What happens if you nest and have enough for a couple layers in a drawer, are you affecting the magnetic field?
I know that years ago my father had a large horseshoe magnet with a metal "keeper" plate at the end. My father indicated that was to maintain the magnetic fields in the magnet? Should the magnets be kept seperated with a metal plate at the end... like this (| |)?
Any magnet experts on Hobby Talk?

Thanks,
Gary
www.marioncountyraceway.com


----------



## AfxToo (Aug 29, 2003)

Keep them like you show them here: ((((((())))))

You want them to be stored such that they are attracted to each other and either touching or have an easily magnetizable path (soft iron) between the attracting poles. That's the purpose of the magnetic keeper, to provide a magnetic path, or magnetic circuit, between the poles that are attracted to one another. Storing magnets in isolation is the next best case, and the absolute worst case is to store magnets in a repelling orientation.

I store my extra TJet magnets exactly as shown above and found that those old PC expansion slot blanking plates are the perfect size to sit them on to further enhance the magnetic circuit. It's all about closing as many of the magnetic circuits as possible. 

Since we're doing lo-fi graphics ... here's the simplified model of the theory behind this. It's all related to "free poles" and I'm not talking the Lech Wałęsa type. You can conceptualize any magnetizable material as being made up of a series of tiny particles with north (N) and south (S) poles. When these poles are all oriented along magnetic lines you have a magnet. When they are not oriented or are random you do not have a magnet. When you have magnetizable material that can be permanently locked into a magnetic orientation you have a permanent magnet. How "permanent" this is depends on a number of things, and one of those things is "free poles."

Let's look at a pair of TJet magnets:

Magnet 1: (NS-NS-NS-NS-NS-NS(

Magnet 2: )NS-NS-NS-NS-NS-NS)

In your slot car motor the magnets are aligned like this with the parentheses being the magnet faces and backs:

(NS-NS-NS-NS-NS-NS( <armature> )NS-NS-NS-NS-NS-NS)

The NS pairs are the tiny magnetic particles inside the thickness of the magnet. Notice that inside the magnet every polarity pole has a mate of the opposite polarity right next to it, but on the face and back of the magnet there is either a N or a S pole by itself. These unmated poles are the free poles. The polarity of the free poles determines the polarity at the face of the magnet. 

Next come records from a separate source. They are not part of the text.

/-- The first instruction of a list of bytes and the bytes after it. -/
noncomputable def decodeBytes : List (BitVec 8) → Except DecodeError (Instr × List (BitVec 8))
  | b0 :: b1 :: b2 :: b3 :: rest =>
    match decode (wordOfBytes b0 b1 b2 b3) with
    | .ok i => .ok (i, rest)
    | .error e => .error e
  | _ => .error .truncated

/-- The four bytes of a word, lowest address first (R4). -/
def bytesOfWord (w : BitVec 32) : List (BitVec 8) :=
  [w.extractLsb' 0 8, w.extractLsb' 8 8, w.extractLsb' 16 8, w.extractLsb' 24 8]

/-- The instruction the decoder reads from a word whose bits are numbered as spec/opcode_table.json numbers them. -/
noncomputable def decodeTableWord (nbits w : Nat) : Option Instr :=
  if nbits = 0 then none
  else match decodeBytes (bytesOfWord (BitVec.ofNat 32 (w % 2 ^ nbits))) with
    | .ok (i, _) => some i
    | .error _ => none

/-- A Boolean field as its bit. -/
def bit1 (b : Bool) : BitVec 1 := if b then 1#1 else 0#1
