/-! ## Outcomes of a meaning, retirement and traps -/

/-- The outcome type of `exec`. -/
abbrev Exec := Host.Outcome State Fault Refusal

/-- How an instruction ends. -/
inductive Act where
  /-- It retires and the needle goes on in sequence. -/
  | done
  /-- It retires and transfers control to a stitch pointer already checked (R120). -/
  | jump (t : Word)
  /-- It raises a trap at itself. -/
  | trap (cause : BitVec 8) (v0 v1 : Word)
  /-- A trap with its own `tipc` (R357). -/
  | trapAt (cause : BitVec 8) (v0 v1 tipc : Word)
  /-- The needle blocks and executes it again (R13, R43). -/
  | wait (w : Wait)
  /-- The needle stops before it at a yield point (R41). -/
  | yieldStop
  /-- Not issuable now: an interlock or a full queue; nothing changes (R16, R28, R45). -/
  | stall
  /-- It retires, and the needle's pc and loops are as the body left them. -/
  | placed
  /-- It goes on in a later turn, and what its body did so far stands. -/
  | stay
  /-- The machine stops. -/
  | stop (f : Fault)
  deriving DecidableEq, Repr

/-- Posts an event to the hub core that EVHUB of the partition names (R221, R428). -/
def State.post (s : State) (p : Nat) (code : BitVec 8) (ctx : Nat) : State :=
  { s with events := s.events ++ [⟨(s.part p).evhub, code, ctx⟩] }

/-- A vector instruction has stopped at an element: `vbeg` names it, and what other vector instructions of the context that wait have
captured counts no more, since they begin again from `vbeg` (R38, R43). (DEDUCED, log entry 55.) -/
def Ctx.stopAt (c : Ctx) (e : Nat) : Ctx :=
  { c with vbeg := BitVec.ofNat 64 e, nS := { c.nS with part := none }, nV := { c.nV with part := none } }

/-- A held context is to be saved or resumed: a vector instruction that waited stands at its element, S's first (R43, R277). (DEDUCED,
log entry 55.) -/
def Ctx.stopWaits (c : Ctx) : Ctx :=
  match c.nS.part, c.nV.part with
  | none, none => c
  | some k, _ => c.stopAt k.vbeg
  | none, some k => c.stopAt k.vbeg

/-- TAKING A TRAP (R44, R357, R359). In a context: the trap record is written, the context is held, a request that is
pending is satisfied (R366), and a trap event goes to the partition's hub core; a resume after an ECALL or EBREAK goes on
behind it (R222). In manager mode: the hub core stops with the fault, and the error is signalled (R359, R426). -/
def State.takeTrap (s : State) (a : Agent) (n : Needle) (cause : BitVec 8) (v0 v1 tpc tipc : Word) : State :=
  match a with
  | .hub h =>
    { s.setHub h { s.hub h with stopped := true, fault := some ⟨cause, needleId n, tpc, tipc, v0, v1⟩ } with aer := true, outputs := s.outputs ++ [.aerInternal] }
  | .ctx i =>
    let c := s.regs a
    (s.setRegs a { c with
      trap := some ⟨cause, needleId n, tpc, tipc, v0, v1⟩, skip := c.skip || cause == 0x19#8 || cause == 0x1A#8
      life := .held, request := none, stepping := false }).post c.part 1#8 i

/-- The end-of-body step of R25 for the innermost level, cascading to levels that end at the same place (R201): the pc
after it, the levels left, and whether an iteration begins. `last` is where the body ends. -/
def endOfBody (last : Word) : List Level → Word × List Level × Bool
  | [] => (last + 4#64, [], false)
  | l :: ls =>
    if l.last = last then
      if l.index.toNat + 1 < l.count.toNat then (l.start, { l with index := l.index + 1#64 } :: ls, true)
      else endOfBody last ls
    else (last + 4#64, l :: ls, false)

/-- A taken transfer to `t` pops every innermost level whose body does not hold it (R26). -/
def popTo (t : Word) : List Level → List Level
  | [] => []
  | l :: ls => if l.start.toNat ≤ t.toNat && t.toNat ≤ l.last.toNat then l :: ls else popTo t ls

/-- The check of a control target (R120): slot 0 with no bit of [51:48], a multiple of 4, below slot 0's limit. -/
def Ctx.targetFault (c : Ctx) (t : Word) : Option (BitVec 8 × Word × Word) :=
  if t.extractLsb' 48 4 != 0#4 then some (0x06#8, t, 0#64)
  else if t.extractLsb' 52 12 != 0#12 || t.toNat ≥ c.slot0.limit.toNat then
    some (0x03#8, t, BitVec.ofNat 64 (2 ^ 63 + 4 * 2 ^ 48 + c.slot0.limit.toNat))
  else if t.extractLsb' 0 2 != 0#2 then some (0x0C#8, t, 1#64)
  else none

/-- One more instruction retired by a context, its energy charged (R193 `instret`, R355). -/
def State.retireCount (s : State) (q : Charge) : State :=
  s.onMy (fun c => { c.addEnergy ((s.part c.part).energy q) with instret := c.instret + 1#64 })

/-- The needle whose turn it is goes on in sequence: end-of-body steps included (R25). -/
def Ctx.advance (c : Ctx) (n : Needle) : Ctx :=
  let d := c.needle n
  let (pc, ls, fr) := endOfBody d.pc d.loops
  c.setNeedle n { d with pc := pc, loops := ls, fresh := fr, run := .running, atYield := false, part := none, forkWait := 0, drain := 0 }

/-- The needle goes to a target (R26). -/
def Ctx.goTo (c : Ctx) (n : Needle) (t : Word) : Ctx :=
  let d := c.needle n
  c.setNeedle n { d with pc := t, loops := popTo t d.loops, fresh := false, run := .running, atYield := false, part := none, forkWait := 0 }
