-- ==== Sys2Proof/Machine/Control.lean ====
section
/-! DEFINITION. Loops, strips, needles, slots and full/empty bits (12_control_and_system_instructions R200-R213; R15-R27,
R39-R44, R115, R116). -/

namespace Sys2Proof.Machine
open Sys2Proof

/-- Every custom-0 instruction of groups g0-g3 charges entry 15 (R356). -/
def sysCharge : Charge := [(15, 1)]

/-! ## Lanes and vector length (R33, R34, R80) -/

/-- Active lanes of an agent's core; a hub core has all sixteen (DEDUCED, log entry 8). -/
def State.lanemap (s : State) (a : Agent) : BitVec 16 :=
  match a with
  | .hub _ => 0xFFFF#16
  | .ctx _ => (s.core ((s.regs a).core.getD 0)).lanemap

/-- The active lanes, lowest first. -/
def lanesOf (m : BitVec 16) : List Nat := (List.range 16).filter (fun k => m.getLsbD k)

/-- L: the number of active lanes. -/
def State.lanes (s : State) (a : Agent) : Nat := (lanesOf (s.lanemap a)).length

/-- Bits of an element of a format code; 5, 3 and so on for the shared-block formats' payloads (R78). -/
def formatBits : Nat → Nat
  | 0 => 8
  | 1 => 16
  | 2 => 32
  | 3 => 64
  | 4 => 16
  | 5 => 16
  | 6 => 32
  | 7 => 64
  | 8 => 8
  | 9 => 8
  | 10 => 4
  | 11 => 8
  | 12 => 5
  | 13 => 3
  | 14 => 32
  | _ => 64

/-- VLMAX of a format and group size on L lanes (R34, R80). -/
def vlmax (fmt g l : Nat) : Nat :=
  if 11 ≤ fmt && fmt ≤ 13 then 16 * (128 * l * g / (2 * formatBits fmt)) else 1024 * l * g / formatBits fmt

/-- Format code of a `vtype` value (R191). -/
def vtypeFmt (t : BitVec 6) : Nat := (t.extractLsb' 0 4).toNat
/-- Group size of a `vtype` value: 1, 2, 4 or 8 (R191). -/
def vtypeGroup (t : BitVec 6) : Nat := 2 ^ (t.extractLsb' 4 2).toNat

/-! ## Loops -/

/-- The end-of-body step at an address (R25, R201): the needle goes where it leads, or the loop return traps (R120). -/
def State.endStepAt (s : State) (last : Word) : State × Act :=
  let n := s.ndl
  let d := s.my.needle n
  let (pc, ls, fr) := endOfBody last d.loops
  match if fr then s.my.targetFault pc else none with
  | some (e, v0, v1) => (s, .trap e v0 v1)
  | none =>
    (s.onMy (·.setNeedle n { d with pc := pc, loops := ls, fresh := fr, run := .running, atYield := false, forkWait := 0 }), .placed)

/-- `loop xs1, label` (R201, R24). -/
def execLoop (rs1 : XReg) (off : BitVec 11) (w1 : Bool) (s : State) : Exec :=
  launch .base sysCharge (reading [.x rs1 w1] (fun s =>
    let d := s.my.needle s.ndl
    let count := s.my.getX rs1
    let last := s.pc + (off.signExtend 64 <<< 2)
    if off.toInt ≤ 0 then illegal s
    else if count = 0#64 then s.endStepAt last
    else if d.loops.length ≥ 6 then (s, .trap 0x08#8 (s.ir.setWidth 64) 0#64)
    else if d.loops.head?.any (fun l => last.toNat > l.last.toNat) then illegal s
    else
      let l : Level := ⟨s.pc + 4#64, last, count, 0#64⟩
      (s.onMy (·.setNeedle s.ndl { d with pc := s.pc + 4#64, loops := l :: d.loops, fresh := true, run := .running, atYield := false, forkWait := 0 }),
        .placed))) s

/-- `lnext`: the end-of-body step of the innermost level, now (R202). -/
def execLnext (s : State) : Exec :=
  launch .base sysCharge (fun s =>
    match (s.my.needle s.ndl).loops with
    | [] => illegal s
    | l :: _ => s.endStepAt l.last) s

/-- `lbrk`: the innermost level ends with its index at count − 1 (R202). -/
def execLbrk (s : State) : Exec :=
  launch .base sysCharge (fun s =>
    let d := s.my.needle s.ndl
    match d.loops with
    | [] => illegal s
    | l :: ls =>
      let t := s.onMy (·.setNeedle s.ndl { d with loops := { l with index := l.count - 1#64 } :: ls })
      match t.endStepAt l.last with
      | (_, .trap e v0 v1) => (s, .trap e v0 v1)
      | r => r) s

/-! ## Strips -/

/-- `vlset xd, xs1, fmt, grp` (R205, R27, R40); x[rs1] must be full on a continuation too (DEDUCED, log entry 28). -/
def execVlset (rd rs1 : XReg) (fmt : BitVec 4) (grp : BitVec 2) (y w1 : Bool) (s : State) : Exec :=
  launch .base sysCharge (fun s =>
    if y && s.my.request.isSome then (s, .yieldStop)
    else reading [.x rs1 w1] (fun s =>
      let c := s.my
      let t := c.strip
      if t.opened && t.owner != s.ndl then illegal s
      else
        let srem := if !t.cont && rs1 != 0#5 then c.getX rs1 else t.srem
        let vl := BitVec.ofNat 64 (min srem.toNat (vlmax fmt.toNat (2 ^ grp.toNat) (s.lanes s.who)))
        let t := { t with srem := srem, cont := false, vtype := grp ++ fmt, vl := vl }
        let t := if vl = 0#64 then { t with opened := false } else { t with opened := true, owner := s.ndl, start := s.pc }
        (s.setMy ({ c with strip := t }.setX rd vl), .done)) s) s

/-- Field `j` of `sptr` (R204): enable, log2 element size, x register. -/
def sptrEntry (p : BitVec 32) (j : Nat) : Bool × Nat × XReg :=
  let e := p.extractLsb' (8 * j) 8
  (e.getLsbD 7, (e.extractLsb' 5 2).toNat, e.extractLsb' 0 5)

/-- The enabled pointer registers of `sptr` with the log2 of their element sizes. -/
def sptrRegs (p : BitVec 32) : List (XReg × Nat) :=
  ((List.range 4).map (sptrEntry p)).filterMap (fun e => if e.1 && e.2.2 != 0#5 then some (e.2.2, e.2.1) else none)

/-- Advances every enabled pointer register by vl elements (R206). -/
def Ctx.advancePointers (c : Ctx) (vl : Word) (rs : List (XReg × Nat)) : Ctx :=
  rs.foldl (fun c e => c.setX e.1 (c.getX e.1 + (vl <<< e.2))) c

/-- `vstrip label` (R206, R27). -/
def execVstrip (off : BitVec 11) (s : State) : Exec :=
  launch .base sysCharge (fun s =>
    let regs := sptrRegs s.my.strip.sptr
    reading (regs.map (fun e => .x e.1 false)) (fun s =>
      let c := s.my
      let t := c.strip
      let target := s.pc + (off.signExtend 64 <<< 2)
      if !t.opened || t.owner != s.ndl || target != t.start then illegal s
      else
        let srem := if t.vl.toNat ≤ t.srem.toNat then t.srem - t.vl else 0#64
        let vl := BitVec.ofNat 64 (min srem.toNat (vlmax (vtypeFmt t.vtype) (vtypeGroup t.vtype) (s.lanes s.who)))
        let c := c.advancePointers t.vl regs
        if srem = 0#64 then (s.setMy { c with strip := { t with srem := srem, vl := vl, opened := false } }, .done)
        else match c.targetFault target with
          | some (e, v0, v1) => (s, .trap e v0 v1)
          | none => (s.setMy { c with strip := { t with srem := srem, vl := vl, cont := true } }, .jump target)) s) s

So what does this mean to magnet storage? Basically, if you look inside the magnet the internal particles all have an opposite polarity pole on both sides of them. This keeps them pretty much locked into that orientation. They have little reason to want to change their orientation. The free poles on the other hand are only locked in on one side. They can be swayed to change their orientation. One way to keep them from changing is to produce a mate for them. By placing an easily magnetizable material or "keeper" between them, a material whose internal particles can be magnetically aligned by the adjacent permanent magnet, the free poles now have mates on both sides and are now "locked in" to their magnetic orientation.

______Magnet 1__________Keeper_________Magnet 2_______
(NS-NS-NS-NS-NS-NS( [NS-NS-NS-NS] )NS-NS-NS-NS-NS-NS) 

So that's the theory behind magnetic keepers. As shown above you'll still have free poles on the backs of the magnets, which is why placing them both on a magnetizable plate helps even more because it creates other paths and eliminates more free poles. If you have several sets of magnets then nesting them together helps as well as long as it does not create any mechanical stress due to the shape of the magnet that can break the magnet. If you try to nest a TJet magnet with a very strong neo magnet it may very well snap the TJet magnet in half. I learned the hard way.

I store my traction magnets stacked in a magnetically attracting orientation on big neo magnets. This seems to keep them at or near their peak but I have no illusions of this substituting for a good zapping. Be careful though, I have seen ceramics nearly demagnetized by monster neos. Never try to force magnets together in a repulsive orientation, never.

I hope this makes sense.


----------



## Grandcheapskate (Jan 5, 2006)

Great. Now I can add magnet theory to electricity in my list of headache producers. LOL!

Actually that was very informative and I was able to follow about 95% of what you said; and if I can follow 95% of it, that means it could not be clearer.

Thanks...Joe


----------



## ParkRNDL (Mar 20, 2002)

WOW. ya kinda lost me there at the end, but i followed for a while... and it makes me feel good that i store my magnets like this too (((((((())))))))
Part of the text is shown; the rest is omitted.